Reading about the EUPL (the European Union Public License). Very cool.

Anyone know off the top of their heads whether it provides the same protections of freedoms for server-side use that AGPL does?


"Although legally not compatible (for copyleft reasons) the #AGPL is very close to the #EUPL (which covers also SaaS). The AGPL is also included in the EUPLv1.2 downstream compatibility list (EUPL Appendix) - therefore the EUPL is compatible with the AGPL: you may distribute under the AGPL a larger derivative work integrating components covered by the EUPL and by the AGPL."

Although more than 10 years old and OSI certified, I never heard of #EUPL before but scrolling through the licenses news feed I found out that #PiHole is licensed under EUPL. So maybe thats one of the most known tools to our community that already makes use of that "new to me european license".

Guess I will have to read a bit more, why I should coose EUPL over (A)GPL and others or if I shouldn't. @aral

@hansvurst @aral i ran out of patience trying to find a summary on their site. what is it?

@icedquinn @hansvurst Basically AGPL but with enhanced enforceability in the EU is how I read it. (Although it’s not compatible with AGPL as each requires derivatives to be licensed under their own license but nothing stopping folks from dual licensing under EUPL and AGPL.)

@icedquinn @hansvurst @aral Not necessarily a bad thing, anti-tivoization conditions in xGPLv3 render it unusable for automotive and other highly regulated industries.

@angdraug @hansvurst @aral i'm not highly interested in helping any industry where blocking the user from their own hardware is a prime directive. the excuse is almost always invalid.

(remembering here things like sleep machines and biomonitors where the biomonitor would report things to "the cloud" and spooks but users couldn't get their own data for self use because mUh DrM)

@angdraug @aral @hansvurst that being said what i tend to do is use the lesser variation of those licenses where usage does not trigger the viral conditions, only changes to the original modules do.

but i mostly write system and desktop code so the anti-cloud clauses haven’t been a priority.

@icedquinn @hansvurst @aral Automotive is the "almost" part of that category that has become the collateral damage of the generally good idea to prevent tivoization. From VW emissions scandal to Jeep's remote carjacking bugs to broader safety concerns, there are many good reasons to have tighter limits on changes in software that manages fundamental functions of cars that go on public roads. Blanket ban of xGPLv3 doesn't leave room for this kind of nuance.

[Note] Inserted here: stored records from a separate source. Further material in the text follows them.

-- ==== Sys2Proof/Certificates/Slice0/Obligations.lean ====
section
/-! DEFINITION. The statements about the ZB860, in the order of the spec's chapters: the queue and the resets, the belt, the outlets and paddles,
the intake link, the supervisor port, and the laws that every command keeps. -/

open Sys2Proof Sys2Proof.Machine

/-! ### The queue and the power-on reset -/

/-- A step takes the command at the front of the queue and is `exec` of it on the state with the queue's rest; on an empty queue the block idles
(the model's choice, log 1). -/
def Obligations.StepTakesTheFrontCommand : Prop :=
  (∀ (c : Instr) (rest : List Instr) (s : State), step { s with pending := c :: rest } = exec c { s with pending := rest })
    ∧ ∀ s : State, s.pending = [] → step s = .next s

/-- R53: after POWER_ON_RESET every slot is FREE with generation 0, the lists are empty, 256 records are free, CLEARANCE, Q and D_END have their
reset values, and the first record takes slot 0 with tag 0. -/
def Obligations.PowerOnEmptiesTheTrackTable : Prop :=
  ∀ (csLow : Bool) (s : State), ∃ t, exec (.powerOnReset csLow) s = .next t
    ∧ (∀ i : Slot, t.slotRecord i = none ∧ vget t.tc.gens i = 0) ∧ t.tc.records = [] ∧ t.waypointOrder = [] ∧ t.freeCount = 256
    ∧ t.params.clearance = 20 ∧ t.params.q = 4000 ∧ t.params.dEnd = 40000
    ∧ t.freeSlot = some 0 ∧ Tag.toNat { slot := 0, gen := vget t.tc.gens 0 } = 0

/-- R21, R84, R111, R131, R160, R162, R180, R199, R204: the values of every other piece of state after POWER_ON_RESET. What the spec gives no reset value for
(the pins, the paddle figures) is not stated. The waiting commands are kept (log 22). -/
def Obligations.PowerOnResetValues : Prop :=
  ∀ (csLow : Bool) (s : State), ∃ t, exec (.powerOnReset csLow) s = .next t
    ∧ t.bpu.encA.accepted = none ∧ t.bpu.encA.count = 0 ∧ t.bpu.encB.accepted = none ∧ t.bpu.encB.count = 0
    ∧ t.bpu.position = 0 ∧ t.bpu.hwm = 0 ∧ t.bpu.reverseExcess = false ∧ t.bpu.errorLevel = 0 ∧ t.bpu.windowTimer = 0 ∧ t.bpu.windowCount = 0
    ∧ t.bpu.windowIllegal = false ∧ t.bpu.v = 0 ∧ t.beltRunning = false ∧ t.bpu.stallTimer = 0 ∧ t.bpu.stallRaised = false
    ∧ t.time.divider = 0 ∧ t.oc.lampCycle = 0 ∧ t.aa.slotsInUse = 0
    ∧ (t.params.msDiv = 25000 ∧ t.params.encFilter = 3 ∧ t.params.encInvert = false ∧ t.params.window = 50 ∧ t.params.reverseAllow = 400
      ∧ t.params.stallTime = 2000 ∧ t.params.armMargin = 64 ∧ t.params.auditRate = 6 ∧ t.params.rackDebounce = 200 ∧ t.params.eyeFilter = 3
      ∧ t.params.chuteBlockTime = 1500 ∧ t.params.chuteClearTime = 1000 ∧ t.params.airBudget = 4 ∧ t.params.missLimit = 3
      ∧ t.params.syncTimeout = 200 ∧ t.params.linkSilence = 40 ∧ t.params.beaconPeriod = 5 ∧ t.params.creditMargin = 4
      ∧ t.params.noticeAge = 6000)
    ∧ (∀ b ∈ [t.rd.bank0, t.rd.bank1],
        (∀ c : ClassNo, vget b.classes c = { weight := 1, head := none, auditEnable := false, auditHead := none })
          ∧ ∀ i : RouteIx, vget b.routes i = .stop)
    ∧ t.rd.active = false ∧ t.rd.planValid = false ∧ t.rd.planStatus = none ∧ t.rd.sampler = 0x9C5
    ∧ (∀ o : OutletNo, (t.outlet o).fields =
          { position := 0, latency := 40, trim := 0, strokeTime := 80, recoverTime := 60, homeTimeout := 250, confirmWindow := 400, maxSpan := 1600,
            lateTolerance := 24, capacity := 60, warnLevel := 0, acceptMask := 0, level := 8, holdOnBlock := false }
        ∧ (t.outlet o).enabled = false ∧ (t.outlet o).rack = .absent ∧ (t.outlet o).rackKey = none ∧ (t.outlet o).fill = 0
        ∧ (t.outlet o).committed = 0 ∧ (t.outlet o).latest = none ∧ (t.outlet o).blocked = false ∧ (t.outlet o).blockTimer = 0
        ∧ (t.outlet o).clearTimer = 0 ∧ (t.outlet o).missRun = 0 ∧ (t.outlet o).rackFilter.accepted = some false
        ∧ (t.outlet o).rackFilter.count = 0 ∧ (t.outlet o).eyeFilter.accepted = none ∧ (t.outlet o).buttonFilter.accepted = none
        ∧ (t.outlet o).homeFilter.accepted = none ∧ (t.outlet o).lamp = .off ∧ t.lampLit o = false ∧ (t.outlet o).paddle = .idle
        ∧ t.fire o = false ∧ (t.outlet o).strokeTimer = 0 ∧ (t.outlet o).recoverTimer = 0 ∧ (t.outlet o).request = none
        ∧ (t.outlet o).strokeSet = none ∧ (t.outlet o).confirmTimer = 0)
    ∧ t.ilc = { link := .offline, rx := .idle, assembler := .hunt, badRun := 0, silence := 0, syncTimer := 0, syncFrames := 0, beaconTimer := 0, tx := .idle,
                e := 0, l := 0 }
    ∧ t.sp.requestBuffer = [] ∧ t.sp.response = none ∧ t.sp.ready = false ∧ (∀ i, t.misoByte i = 0xFF) ∧ t.sp.resetHold = csLow
    ∧ t.service = .standby ∧ t.hold = false
    ∧ (∀ k : KeyNo, vget t.tau.keys k = { delivered := 0, ended := 0, withdrawn := 0, lost := 0, racks := 0 })
    ∧ (∀ o : OutletNo, vget t.tau.outlets o = { items := 0, units := 0, strokes := 0, misses := 0, abandoned := 0, strays := 0, racks := 0 })
    ∧ t.tau.device = { badFrames := 0, outOfOrder := 0, overruns := 0, refused := 0, stale := 0, gapTotal := 0, unmatched := 0, planChecks := 0,
                       trackLosses := 0, encoderFaults := 0 }
    ∧ (∀ i, t.linkTx i = true) ∧ t.tau.latches = 0 ∧ t.tau.enables = 0 ∧ t.tau.lineMap = 0 ∧ t.attnA = false ∧ t.attnB = false
    ∧ t.pending = s.pending
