-- ==== Sys2Proof/Laws/Work.lean ====
section
/-! SUPPORT. What the work on records and outlets can do (`Work`): the relation that every release, retirement, carry, walk, re-route, grant
and stroke keeps, said once, so that a proof about a step cites it in place of unfolding it. -/

namespace Sys2Proof.Machine

/-! ### The parts of the relation -/

/-- A live record after some work and the record it was: its name, number, stamp and length are fixed, a flag once set stays set, and class and key
change by amendment alone (R26, R27). -/
structure Heir (new old : Record) : Prop where
  slot : new.slot = old.slot
  gen : new.gen = old.gen
  number : new.number = old.number
  stamp : new.stamp = old.stamp
  length : new.length = old.length
  stampClamped : new.flags.stampClamped = old.flags.stampClamped
  audit : old.flags.audit = true → new.flags.audit = true
  amended : old.flags.amended = true → new.flags.amended = true
  rerouted : old.flags.rerouted = true → new.flags.rerouted = true
  owner : new.cls = old.cls ∧ new.key = old.key ∨ new.flags.amended = true

theorem Heir.refl (r : Record) : Heir r r := ⟨rfl, rfl, rfl, rfl, rfl, rfl, id, id, id, .inl ⟨rfl, rfl⟩⟩

theorem Heir.trans {a b c : Record} (h : Heir a b) (k : Heir b c) : Heir a c where
  slot := h.slot.trans k.slot
  gen := h.gen.trans k.gen
  number := h.number.trans k.number
  stamp := h.stamp.trans k.stamp
  length := h.length.trans k.length
  stampClamped := h.stampClamped.trans k.stampClamped
  audit := h.audit ∘ k.audit
  amended := h.amended ∘ k.amended
  rerouted := h.rerouted ∘ k.rerouted
  owner := by
    obtain ⟨h1, h2⟩ | h1 := h.owner
    · obtain ⟨k1, k2⟩ | k1 := k.owner
      · exact .inl ⟨h1.trans k1, h2.trans k2⟩
      · exact .inr (h.amended k1)
    · exact .inr h1

/-- The live records after some work: those that are left, each the heir of the one it was, in the same order. -/
abbrev Inherits (new old : List Record) : Prop := List.SublistForall₂ Heir new old

theorem Inherits.refl (rs : List Record) : Inherits rs rs :=
  (List.sublistForall₂_iff).mpr ⟨rs, List.forall₂_same.mpr fun r _ => Heir.refl r, List.Sublist.refl rs⟩

theorem Inherits.of_sublist {xs ys : List Record} (h : xs.Sublist ys) : Inherits xs ys :=
  (List.sublistForall₂_iff).mpr ⟨xs, List.forall₂_same.mpr fun r _ => Heir.refl r, h⟩

theorem Inherits.of_map {rs : List Record} {f : Record → Record} (h : ∀ r ∈ rs, Heir (f r) r) : Inherits (rs.map f) rs := by
  refine (List.sublistForall₂_iff).mpr ⟨rs, ?_, List.Sublist.refl rs⟩
  induction rs with
  | nil => exact .nil
  | cons a l ih => exact .cons (h a (by simp)) (ih fun r hr => h r (by simp [hr]))

theorem Inherits.trans {xs ys zs : List Record} (h : Inherits xs ys) (k : Inherits ys zs) : Inherits xs zs := by
  obtain ⟨l, hl, hs⟩ := (List.sublistForall₂_iff).mp h
  obtain ⟨m, hm, ht⟩ := (List.sublistForall₂_iff).mp k
  obtain ⟨n, hn, hnm⟩ : ∃ n, List.Forall₂ Heir l n ∧ n.Sublist m := by
    clear hl h k ht
    induction hm generalizing l with
    | nil => exact ⟨[], by simpa using hs, .slnil⟩
    | @cons a b as bs hab _ ih =>
      cases hs with
      | cons _ hs =>
        obtain ⟨n, h1, h2⟩ := ih _ hs
        exact ⟨n, h1, h2.cons _⟩
      | cons_cons _ hs =>
        obtain ⟨n, h1, h2⟩ := ih _ hs
        exact ⟨b :: n, .cons hab h1, h2.cons_cons _⟩
  refine (List.sublistForall₂_iff).mpr ⟨n, ?_, hnm.trans ht⟩
  clear hs hnm h k ht hm
  induction hl generalizing n with
  | nil => cases hn; exact .nil
  | cons hab _ ih =>
    cases hn with
    | cons hbc hn => exact .cons (hab.trans hbc) (ih _ hn)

@angdraug @hansvurst @aral what a shame they will have to pay for their own work instead of looting the commons.

@icedquinn @hansvurst @aral Actually they end up having to use non-copyleft software and looting the commons without being required to contribute back.

@icedquinn @angdraug @aral @hansvurst lol at getting called out for being a parler refugee when your account is like a year old at this point 😆
@blight @angdraug @aral @hansvurst some people just have a low IQ. it's okay. we'll give them their weighted blankets.

@hansvurst @aral

"In fact, concerning these larger combined derivatives, the EUPL works exactly like the LGPL. The difference is that the EUPL is less permissive than the LGPL, which authorises distribution of larger works under any licence."

They say that EUPL is "copyleft" but not "viral". IANAL but that means you can wrap EUPL in proprietary code, just modifications to EUPL code needs to be published? If so, I'll stick with AGPLv3.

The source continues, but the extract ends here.